[[ MATERIAL SUPPLIED, beginning ]]

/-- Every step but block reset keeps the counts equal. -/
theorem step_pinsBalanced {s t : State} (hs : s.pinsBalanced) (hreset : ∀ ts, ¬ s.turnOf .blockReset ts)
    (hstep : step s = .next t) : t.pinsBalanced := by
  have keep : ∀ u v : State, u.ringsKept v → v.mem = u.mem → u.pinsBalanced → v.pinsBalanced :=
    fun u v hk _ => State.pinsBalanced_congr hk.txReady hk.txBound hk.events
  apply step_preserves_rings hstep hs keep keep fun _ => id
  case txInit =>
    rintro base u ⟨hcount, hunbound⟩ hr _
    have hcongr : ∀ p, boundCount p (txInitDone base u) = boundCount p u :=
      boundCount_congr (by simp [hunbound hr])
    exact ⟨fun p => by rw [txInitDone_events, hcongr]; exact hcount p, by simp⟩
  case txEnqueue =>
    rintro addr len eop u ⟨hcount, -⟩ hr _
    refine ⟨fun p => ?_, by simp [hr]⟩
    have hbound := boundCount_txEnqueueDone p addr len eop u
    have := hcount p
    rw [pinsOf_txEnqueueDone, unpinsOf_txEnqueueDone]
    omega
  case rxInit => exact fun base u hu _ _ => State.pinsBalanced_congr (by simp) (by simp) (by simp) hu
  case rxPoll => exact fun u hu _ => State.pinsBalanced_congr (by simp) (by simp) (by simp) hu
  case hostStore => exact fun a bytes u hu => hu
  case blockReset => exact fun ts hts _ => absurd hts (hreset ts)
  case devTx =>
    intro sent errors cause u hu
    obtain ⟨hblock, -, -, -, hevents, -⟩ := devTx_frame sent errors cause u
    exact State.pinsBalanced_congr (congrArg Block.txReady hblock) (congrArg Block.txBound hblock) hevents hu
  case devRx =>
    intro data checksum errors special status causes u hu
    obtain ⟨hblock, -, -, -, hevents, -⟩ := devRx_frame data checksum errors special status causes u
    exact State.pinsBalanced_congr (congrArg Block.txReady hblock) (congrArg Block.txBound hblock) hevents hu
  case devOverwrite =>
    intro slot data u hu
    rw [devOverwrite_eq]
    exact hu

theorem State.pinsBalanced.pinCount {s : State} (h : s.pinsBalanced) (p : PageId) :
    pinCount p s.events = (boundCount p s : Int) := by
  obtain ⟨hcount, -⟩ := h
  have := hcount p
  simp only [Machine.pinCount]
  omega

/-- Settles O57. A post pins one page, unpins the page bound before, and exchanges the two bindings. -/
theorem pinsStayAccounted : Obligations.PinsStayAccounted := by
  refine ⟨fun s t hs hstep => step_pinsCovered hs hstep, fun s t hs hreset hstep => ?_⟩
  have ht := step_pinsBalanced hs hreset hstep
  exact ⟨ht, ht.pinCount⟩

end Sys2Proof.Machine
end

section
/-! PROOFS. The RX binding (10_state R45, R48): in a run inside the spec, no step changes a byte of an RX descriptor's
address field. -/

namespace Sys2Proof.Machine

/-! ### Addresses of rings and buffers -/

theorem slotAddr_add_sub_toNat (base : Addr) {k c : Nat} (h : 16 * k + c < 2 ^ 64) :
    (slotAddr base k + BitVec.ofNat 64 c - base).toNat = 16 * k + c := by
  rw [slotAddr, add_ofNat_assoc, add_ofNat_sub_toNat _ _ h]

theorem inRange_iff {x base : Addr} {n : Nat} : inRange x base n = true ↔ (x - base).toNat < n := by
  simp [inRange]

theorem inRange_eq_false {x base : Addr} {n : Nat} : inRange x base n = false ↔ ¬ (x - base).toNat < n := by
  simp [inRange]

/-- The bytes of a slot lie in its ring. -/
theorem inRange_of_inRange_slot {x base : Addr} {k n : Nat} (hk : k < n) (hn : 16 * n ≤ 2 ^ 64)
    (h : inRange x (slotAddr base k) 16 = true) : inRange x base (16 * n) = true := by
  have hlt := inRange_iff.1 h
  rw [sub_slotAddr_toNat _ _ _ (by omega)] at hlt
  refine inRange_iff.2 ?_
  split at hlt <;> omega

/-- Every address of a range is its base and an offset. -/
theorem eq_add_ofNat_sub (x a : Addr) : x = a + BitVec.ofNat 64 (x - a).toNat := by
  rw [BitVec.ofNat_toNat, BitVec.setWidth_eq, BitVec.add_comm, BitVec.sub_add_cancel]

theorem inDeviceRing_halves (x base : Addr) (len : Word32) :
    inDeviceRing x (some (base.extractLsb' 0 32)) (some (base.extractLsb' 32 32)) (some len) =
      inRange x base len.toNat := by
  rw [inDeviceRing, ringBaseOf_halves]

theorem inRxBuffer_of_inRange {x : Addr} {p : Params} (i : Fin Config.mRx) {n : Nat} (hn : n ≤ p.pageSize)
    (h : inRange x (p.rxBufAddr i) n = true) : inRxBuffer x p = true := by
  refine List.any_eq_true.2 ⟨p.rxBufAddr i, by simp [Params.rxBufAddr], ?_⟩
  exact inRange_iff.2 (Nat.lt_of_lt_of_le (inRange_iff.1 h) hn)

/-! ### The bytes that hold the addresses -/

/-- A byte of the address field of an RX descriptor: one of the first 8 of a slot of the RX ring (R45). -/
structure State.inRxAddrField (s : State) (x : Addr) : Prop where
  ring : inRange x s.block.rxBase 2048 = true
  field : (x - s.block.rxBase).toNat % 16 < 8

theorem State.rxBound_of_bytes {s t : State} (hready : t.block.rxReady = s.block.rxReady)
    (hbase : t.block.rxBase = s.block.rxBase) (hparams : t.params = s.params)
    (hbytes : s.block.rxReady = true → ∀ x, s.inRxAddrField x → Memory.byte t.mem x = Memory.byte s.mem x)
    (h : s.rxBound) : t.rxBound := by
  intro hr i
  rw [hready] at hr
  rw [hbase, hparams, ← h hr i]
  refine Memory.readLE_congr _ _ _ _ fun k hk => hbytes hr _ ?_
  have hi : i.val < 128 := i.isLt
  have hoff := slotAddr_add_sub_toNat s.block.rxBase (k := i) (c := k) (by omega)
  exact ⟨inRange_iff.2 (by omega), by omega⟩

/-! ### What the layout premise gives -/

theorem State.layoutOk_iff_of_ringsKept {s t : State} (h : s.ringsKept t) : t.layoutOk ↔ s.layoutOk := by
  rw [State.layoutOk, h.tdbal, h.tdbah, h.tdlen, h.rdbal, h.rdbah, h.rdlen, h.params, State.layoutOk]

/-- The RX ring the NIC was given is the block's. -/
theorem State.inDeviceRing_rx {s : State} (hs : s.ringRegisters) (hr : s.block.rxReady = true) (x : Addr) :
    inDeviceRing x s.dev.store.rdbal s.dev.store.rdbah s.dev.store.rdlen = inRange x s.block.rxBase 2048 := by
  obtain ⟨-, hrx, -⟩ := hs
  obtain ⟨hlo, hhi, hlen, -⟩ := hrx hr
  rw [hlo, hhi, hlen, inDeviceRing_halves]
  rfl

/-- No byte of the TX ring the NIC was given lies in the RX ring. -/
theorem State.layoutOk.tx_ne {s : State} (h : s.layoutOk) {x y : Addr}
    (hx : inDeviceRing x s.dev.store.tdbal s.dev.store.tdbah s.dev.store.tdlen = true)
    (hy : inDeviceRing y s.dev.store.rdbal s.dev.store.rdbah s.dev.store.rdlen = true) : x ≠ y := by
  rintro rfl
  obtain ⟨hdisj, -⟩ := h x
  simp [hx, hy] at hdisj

[[ MATERIAL SUPPLIED, end ]]
[[ MATERIAL SUPPLIED, beginning ]]

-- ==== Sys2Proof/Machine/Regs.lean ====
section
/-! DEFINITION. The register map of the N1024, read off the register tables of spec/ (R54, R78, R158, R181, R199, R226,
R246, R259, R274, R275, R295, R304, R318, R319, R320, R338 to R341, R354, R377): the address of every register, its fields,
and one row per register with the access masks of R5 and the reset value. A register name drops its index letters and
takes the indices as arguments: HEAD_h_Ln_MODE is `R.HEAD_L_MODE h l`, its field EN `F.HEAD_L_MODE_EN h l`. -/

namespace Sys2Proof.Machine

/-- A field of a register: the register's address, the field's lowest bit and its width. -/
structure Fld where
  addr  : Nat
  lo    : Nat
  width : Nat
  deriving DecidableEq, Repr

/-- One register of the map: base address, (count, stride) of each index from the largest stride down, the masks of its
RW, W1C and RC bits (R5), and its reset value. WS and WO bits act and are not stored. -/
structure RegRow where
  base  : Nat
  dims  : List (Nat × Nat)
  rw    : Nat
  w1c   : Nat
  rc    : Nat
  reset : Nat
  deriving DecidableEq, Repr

[[ MATERIAL SUPPLIED, end ]]

→ EXERCISE: Among the lines above, count those that hold the word "tdbal" and give only the count.

→ THE ANSWER: 2